-- ==== Sys2Proof/Machine/Rings.lean ====
section
/-! DEFINITION. The RING block: ring set-up and its checks, the doorbell watcher, RX_POST, NOP and moderation
(R139 to R152, R175, R179, R186, R187). -/

namespace Sys2Proof.Machine

/-! ## Set-up -/

/-- The memory areas of a ring: completion area, and descriptor area but on EVT rings (R141). -/
def Ring.areas (r : Ring) : List (Nat × Nat) :=
  (r.cbase.toNat, r.n * 32) :: (if r.cls == 2 then [] else [(r.dbase.toNat, r.n * 64)])

/-- Two areas overlap. -/
def overlaps (a b : Nat × Nat) : Bool := a.1 < b.1 + b.2 && b.1 < a.1 + a.2

/-- No two of these areas overlap. -/
def disjointAreas : List (Nat × Nat) → Bool
  | [] => true
  | a :: as => as.all (fun b => !overlaps a b) && disjointAreas as

/-- The conditions of R142 and R542 for ring `n` with the settings `r`. Areas are compared within one memory: those of
REMOTE rings lie in the manager's (R542), all others and the doorbell block in the module's own. -/
def enableOk (s : State) (n : Nat) (r : Ring) : Bool :=
  s.rings.dbReg && 4 ≤ r.size.toNat && r.size.toNat ≤ 12 && r.cls != 3
    && (!r.remote || (s.role == .worker && n < 16))
    && r.areas.all (fun a => hostRange a.1 a.2)
    && disjointAreas r.areas
    && r.areas.all (fun a => (r.remote || !overlaps a (s.rings.dbBase.toNat, 1024))
        && (List.range 128).all (fun m => m == n || !(s.ringN m).enable || (s.ringN m).remote != r.remote
              || (s.ringN m).areas.all (fun b => !overlaps a b)))

/-- The ring is disabled (R145): fetching stops, HALT clears, posted buffers complete CANCELLED, and descriptors
fetched but not accepted are dropped. -/
def disableRing (s : State) (n : Nat) : State :=
  let posted := (s.ringN n).posted
  let s := s.modRing n (fun r => { r with enable := false, halt := false, posted := [], held := [], cancels := [] })
  posted.foldl (fun s d => complete s d stCancelled 0 s.weave.time.toNat 0 0) s

/-- A write to RING_CFG_n (R142 to R145). -/
def ringCfgWrite (s : State) (n : Nat) (v : BitVec 32) : State :=
  let r := s.ringN n
  let x := v.toNat
  let cls : BitVec 2 := BitVec.ofNat 2 (bits x 1 2)
  let remote := bitAt x 3
  let size : BitVec 4 := BitVec.ofNat 4 (bits x 4 4)
  let prot := r.enable || !r.idle
  let same := cls == r.cls && remote == r.remote && size == r.size
  let r' := { r with prio := BitVec.ofNat 2 (bits x 8 2), hart := BitVec.ofNat 2 (bits x 10 2), targetS := bitAt x 12,
                     cfgErr := r.cfgErr || (prot && !same) }
  let r' := if prot then r' else { r' with cls := cls, remote := remote, size := size }
  let s := s.modRing n (fun _ => r')
  if bitAt x 0 && !r.enable then
    if enableOk s n r' then
      s.modRing n (fun r => { r with enable := true, fetch := 0, written := 0, lost := 0, lostPending := 0, unsignalled := 0 })
    else s.modRing n (fun r => { r with cfgErr := true })
  else if !bitAt x 0 && r.enable then disableRing s n
  else s

/-- A write to one of the area base registers of a ring, protected while the ring is enabled or not idle (R143). -/
def ringBaseWrite (s : State) (n : Nat) (v : BitVec 36) (descs : Bool) : State :=
  s.modRing n (fun r =>
    let old := if descs then r.dbase else r.cbase
    if r.enable || !r.idle then { r with cfgErr := r.cfgErr || v != old }
    else if descs then { r with dbase := v } else { r with cbase := v })

/-- Every ring is disabled (R184). -/
def disableAll (s : State) : State :=
  (List.range 128).foldl (fun s n => if (s.ringN n).enable then disableRing s n else s) s

/-- Some ring is enabled. -/
def anyRing (s : State) : Bool := s.rings.ring.toList.any (fun r => r.enable)

/-- A write of RING_DB_CTL (R148): REG follows the write while every ring is disabled; REG_ERR and SIZE_ERR clear on 1. -/
def dbCtlWrite (s : State) (v : BitVec 32) : State :=
  let x := v.toNat
  let s := { s with rings.regErr := s.rings.regErr && !bitAt x 1, rings.sizeErr := s.rings.sizeErr && !bitAt x 2 }
  if bitAt x 0 == s.rings.dbReg then s
  else if anyRing s then { s with rings.regErr := true }
  else { s with rings.dbReg := bitAt x 0 }

/-- A write of RING_DB_BASE_LO or RING_DB_BASE_HI: the registration may change only while every ring is disabled
(R148). -/
def dbBaseWrite (s : State) (v : BitVec 36) : State :=
  if v == s.rings.dbBase then s
  else if anyRing s then { s with rings.regErr := true }
  else { s with rings.dbBase := v }

/-! ## The doorbell watcher -/

/-- The watcher takes new indices for ring `n`; a producer index beyond the rule of R151 halts the ring (R152). -/
def doorbell (s : State) (n : Nat) (pi cci : Option (BitVec 16)) : State :=
  let s := s.modRing n (fun r => { r with pi := pi.getD r.pi, cci := cci.getD r.cci })
  let r := s.ringN n
  if pi.isSome && r.enable && r.cls != 2 && !r.halt && r.n < (r.pi - r.cci).toNat then
    logEvent (s.modRing n (fun r => { r with halt := true })) 0x0303 [n]
  else s

/-- The watcher sees a store of `size` bytes to offset `off` of the doorbell block (R149). -/
def watchStore (s : State) (off size : Nat) (data : Nat) : State :=
  let lo := BitVec.ofNat 16 data
  if size = 8 ∧ off % 8 = 0 then doorbell s (off / 8) (some lo) (some (BitVec.ofNat 16 (bits data 32 16)))
  else if size = 4 ∧ off % 8 = 0 then doorbell s (off / 8) (some lo) none
  else if size = 4 ∧ off % 8 = 4 then doorbell s (off / 8) none (some lo)
  else logEvent { s with rings.sizeErr := true } 0x0305 [off]

/-! ## Commands -/

/-- RX_POST acts: the buffer joins the ring's posted buffers; its completion comes when it is filled or cancelled
(R179). On a ring that is not enabled it completes CANCELLED, as R145 leaves no posted buffer there. -/
def actRxPost (a : Act) (s : State) : State :=
  if (s.ringN a.d.ring).enable then s.modRing a.d.ring (fun r => { r with posted := r.posted ++ [a.d] })
  else refuse s a stCancelled

/-- RX_POST. -/
def execRxPost (d : Desc) (s : State) : Host.Outcome State Fault Refusal := .next (accept d .rxPost actRxPost s)

/-- NOP acts: it completes OK (R186). -/
def actNop (a : Act) (s : State) : State := finish s a

/-- NOP. -/
def execNop (d : Desc) (s : State) : Host.Outcome State Fault Refusal := .next (accept d .nop actNop s)

/-- MODERATION_TIMEOUT: TIME µs have passed since the first completion after the last raise (R175). -/
def execModerationTimeout (ring : Fin 128) (s : State) : Host.Outcome State Fault Refusal :=
  let r := s.ringN ring
  .next (if r.unsignalled = 0 then s else raiseRing (s.reach (r.firstAt + r.modTime.toNat * us)) ring)

end Sys2Proof.Machine
end

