/-- A device reset of types 1 to 7 (R583): Weave time is recorded, outputs are held and the hold window opens when some
channel is (R587); types 3, 4 and 6 count towards a storm (R586); a storm that is already in Limp leaves Bezel only.
Nothing in Storage resets the device (Table 2.2). -/
def deviceReset (s : State) (t : ResetType) (detail : BitVec 8) (bad : BitVec 10) : State :=
  if s.pwr.mode == .storage && !s.pwr.entering then s
  else
    let counts := t == .watchdog || t == .escalation || t == .bezel
    let stormLimp := s.pwr.mode == .limp && s.bezel.limpStorm && counts
    let s := recordWeave s
    let s := { s with
      bezel.resetType := BitVec.ofNat 4 t.code, bezel.detail := detail,
      bezel.storms := s.storms ++ (if counts then [s.clk.ns] else []) }
    let s := startBegin s 0x0C true
    -- items 2 and 8 are read here; the others are read by the Start that follows
    let s := retentionCheck s (bad &&& 0x082)
    let s := if s.anyHeld && s.bezel.holdEnd.isNone then
        { s with bezel.holdEnd := some (s.clk.ns + clamp 1 600 s.bezel.retWindow.toNat * 100 * ms) } else s
    if stormLimp && s.stormN ≤ s.storms.length then
      let s := logEvent s 0x1106 [12, 5]
      bezelOnlyStart s
    else s

/-- A device reset whose DETAIL names no watchdog, domain or fault source: the spec gives it no value. -/
def plainReset (s : State) (t : ResetType) : State :=
  let r := takeDetail s
  deviceReset r.2 t r.1 0

/-! ## Point of no return (R53, R54, R626) -/

/-- PWR_MODE.CAUSE of a wake. -/
def wakeCause : Wake → Nat
  | .kl15 => 0x01 | .localNeed => 0x04 | .net _ => 0x03 | .pin _ => 0x05 | .fio _ => 0x06 | .token => 0x07

/-- The entry is abandoned (R53): event 0x010A, and the mode that the conditions give. -/
def abandon (s : State) (cause : Nat) : State :=
  let s := logEvent { s with pwr.entering := false, loupe.lastLanding := false } 0x010A []
  goMode s s.awakeMode cause

/-- A wake input that is armed in the mode and asserted at this moment (R735). -/
def State.assertedWake (s : State) : Option Wake :=
  if s.pwr.mode == .storage then (if s.pwr.wake.getLsbD 0 then some (.pin 0) else none)
  else if s.kl15On then some .kl15
  else if s.pwr.wake.getLsbD 0 then some (.pin 0)
  else if s.pwr.wake.getLsbD 1 then some (.pin 1)
  else if s.pwr.wake.getLsbD 2 then some (.pin 2)
  else if s.pwr.wake.getLsbD 3 then some (.pin 3)
  else none

/-- The point of no return: a last control entry (R623) has been written, Weave time is recorded (R91), a Storage entry
mirrors the log and loses retention RAM (R44), and the regulators are commanded off. -/
def pointOfNoReturn (s : State) : State :=
  match s.assertedWake with
  | some w => abandon s (wakeCause w)
  | none =>
    let s := discardMem s
    let s := if s.pwr.mode == .storage then
        (loseRetention (mirrorLog s)).modDom .bezel (fun c => { c with st := .off })
      else s
    { s with pwr.entering := false, pwr.regsFalling := true, loupe.lastLanding := false }

/-- Drains end from the front of their order. PD_SVC waits for Loupe to land its records before the point of no return
(R626), writes its last control entry, and at the end of the list an entry to Park, Guard or Storage reaches that point. -/
def settle : Nat → State → State
  | 0, s => s
  | k + 1, s =>
    match s.pwr.drains with
    | [] => if s.pwr.entering then pointOfNoReturn s else s
    | x :: rest =>
      if !x.quiet then s
      else if x.dom == .svc && s.pwr.entering && !s.loupeIdle && !s.loupe.fault && !s.loupe.full then
        { s with loupe.lastLanding := true }
      else
        let s := if x.dom == .svc && s.pwr.entering then loupeControl (stagedMissed s) else s
        -- Weave time is recorded while Weave still runs
        let s := if x.dom == .act && s.pwr.entering && s.pwr.mode != .storage then recordWeave s else s
        settle k (domLower { s with pwr.drains := rest } x s.entryDrain)

/-- The drains that are due end. -/
def settleAll (s : State) : State := settle 12 s

/-! ## Wakes -/

/-- The wake is armed in the mode (Table 2.2): in Storage WAKE0 alone. -/
def State.wakeArmed (s : State) (w : Wake) : Bool :=
  match s.pwr.mode, w with
  | .storage, .pin n => n == 0
  | .storage, _ => false
  | .park, .token => s.pwr.entering
  | _, .localNeed => s.pwr.entering
  | _, _ => true

/-- A wake arrives: it abandons an entry that has not passed its point of no return (R53), is latched while the
regulators fall (R54), begins Start from Park, Guard or Storage, and repeats a Start that left Bezel alone (R73). -/
def wakeUp (s : State) (w : Wake) : State :=
  match s.pwr.mode with
  | .park | .guard | .storage =>
    if !s.wakeArmed w then s
    else if s.pwr.entering then abandon s (wakeCause w)
    else if s.pwr.regsFalling then { s with pwr.latched := some (s.pwr.latched.getD w) }
    else startBegin (s.modDom .bezel (fun c => { c with st := .on })) (wakeCause w) false
  | .start => if s.pwr.bezelOnly && !s.pwr.inReset then startBegin s (wakeCause w) false else s
  | _ => s

/-! ## Escalation (R599, Table 16.4) -/

/-- What Table 16.4 calls for. -/
inductive Reaction where
  | none | restartKc | reset | limp
  deriving DecidableEq, Repr

/-- Rank of a reaction in the list of R599. -/
def Reaction.num : Reaction → Nat
  | .none => 1 | .restartKc => 2 | .reset => 3 | .limp => 4

/-- Entry to Limp by escalation, from any mode but Storage and Start; a Start under way ends in it (R600). -/
def limpNow (s : State) : State :=
  if s.pwr.mode == .start then { s with pwr.startLimp := true }
  else if s.pwr.mode == .storage || s.pwr.mode == .limp then s
  else enterLimp s 0x09 false

/-- A fault of Table 16.4: event 0x1106 with the source and the reaction, then the reaction. -/
def escalate (s : State) (source : Nat) (detail : BitVec 8) (r : Reaction) : State :=
  let s := logEvent s 0x1106 [source, r.num]
  match r with
  | .none => s
  | .restartKc => { s with bezel.kcSuspended := some (s.clk.ns + sec) }
  | .reset => deviceReset s .escalation detail 0
  | .limp => limpNow s

/-- The reaction to a domain that is handed over (R63). -/
def domReaction : Dom → Reaction
  | .host | .mem => .limp
  | .eth | .uwb => .none
  | _ => .reset

end Sys2Proof.Machine
end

------------------------------

| Task to complete |
Your reply is to repeat, unchanged, the lines above running from the one with "(List.range 128).foldl (fun" up to and including the one with "def dbCtlWrite (s".

| Result |
  (List.range 128).foldl (fun s n => if (s.ringN n).enable then disableRing s n else s) s

/-- Some ring is enabled. -/
def anyRing (s : State) : Bool := s.rings.ring.toList.any (fun r => r.enable)

/-- A write of RING_DB_CTL (R148): REG follows the write while every ring is disabled; REG_ERR and SIZE_ERR clear on 1. -/
def dbCtlWrite (s : State) (v : BitVec 32) : State :=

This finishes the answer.